The NMCCA takes the opportunity to censure the trial judge for injudicious comments the judge made in this case.
Despite the military judge's repeated invitations on the record, we decline to disturb the court-martial's verdict. We will, however, take this opportunity to once again express our concern with the comments made by, and lack of judicial deportment exhibited by, this military judge during his trials. See United States v. Barnes, 60 M.J. 950 (N.M.Ct.Crim.App. 2005), and United States v. Denson, No. 200400048, 2005 CCA LEXIS 243, unpublished op. (N.M.Ct.Crim.App. 20 Jul 2005).

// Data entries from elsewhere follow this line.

-- ==== Sys2Proof/Machine/Driver.lean ====
section
/-! DEFINITION. The driver (spec R210–R214): encode and send if changed, and the control-loop tick. -/

namespace Sys2Proof.Machine

/-- Encode a value and send it on its channel's chip if its magnitude changed (R210, R211). -/
def dacWrite (c : Channel) (mV : Int) (s : State) : State :=
  if encodeChanged s c mV then transmit (s.route c).chip (encodedWord s c mV) (encodeCache s c mV)
  else encodeCache s c mV

/-- The work of one tick after its checks: gate operation, ADVANCE, then the envelope's value to the DAC (R212, R237). -/
def tickWork (g : Gate) (s : State) : State :=
  dacWrite s.par.envChannel (advance (applyGate g s)).currentValue (advance (applyGate g s))

/-- DAC_WRITE (R210): a channel that does not exist is refused. -/
def execDacWrite (c : Channel) (v : Int) (s : State) : Host.Outcome State Fault Refusal :=
  .next (if s.hasChannel c then (dacWrite c v s).returning .none else s.refuse .channelOutOfRange)

/-- TICK (R212): `SEL = 11` is refused. DEDUCED (log 13, safe): the check of its DAC_WRITE runs before any state is
written (R235); no configured block fails it (R261(d)). -/
def execTick (g : SelCode) (s : State) : Host.Outcome State Fault Refusal :=
  .next (match gateOfSel g with
    | none => s.refuse .reservedCode
    | some gate =>
      if s.hasChannel s.par.envChannel then (tickWork gate s).returning .none else s.refuse .channelOutOfRange)

end Sys2Proof.Machine
end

The NMCCA explains more fully:
The record is replete with needless comments and arrogant behavior by the military judge. The military judge grilled potential members, openly questioned the integrity of a potential member without sufficient basis, characterized as "imbecilic" a convening authority's conduct in the case, openly contemplated contempt proceedings against a former panel member, and criticized a witness' decision to smoke a cigarette. Record at 65, 189, 201, 243-44, and 312. More troubling to us is the military judge's goading of the military counsel by his incessant sarcasm, and his pompous condescension towards them, often in the presence of the members. Id. at 80, 128-29, 130-32, 138, 164, 190, 191, 200, 249, 267, 286, 303, 306, 331, 355, 387, 397, 399, 424, 445, 454, 463, 466, 468-69, 481, 510-11, 550-52, 573, and 575.
The sentence is this case was adjudged on 31 July 2003. The sentence in the Barnes case was adjudged on 9 September 2003. One wonders why the court found it necessary to censure the trial judge for actions that occurred more than 4 years ago, especially in light of the previous censures. I note there is no discussion of the fact that it took over four years from the time sentence was adjudged until the NMCCA rendered it's decision.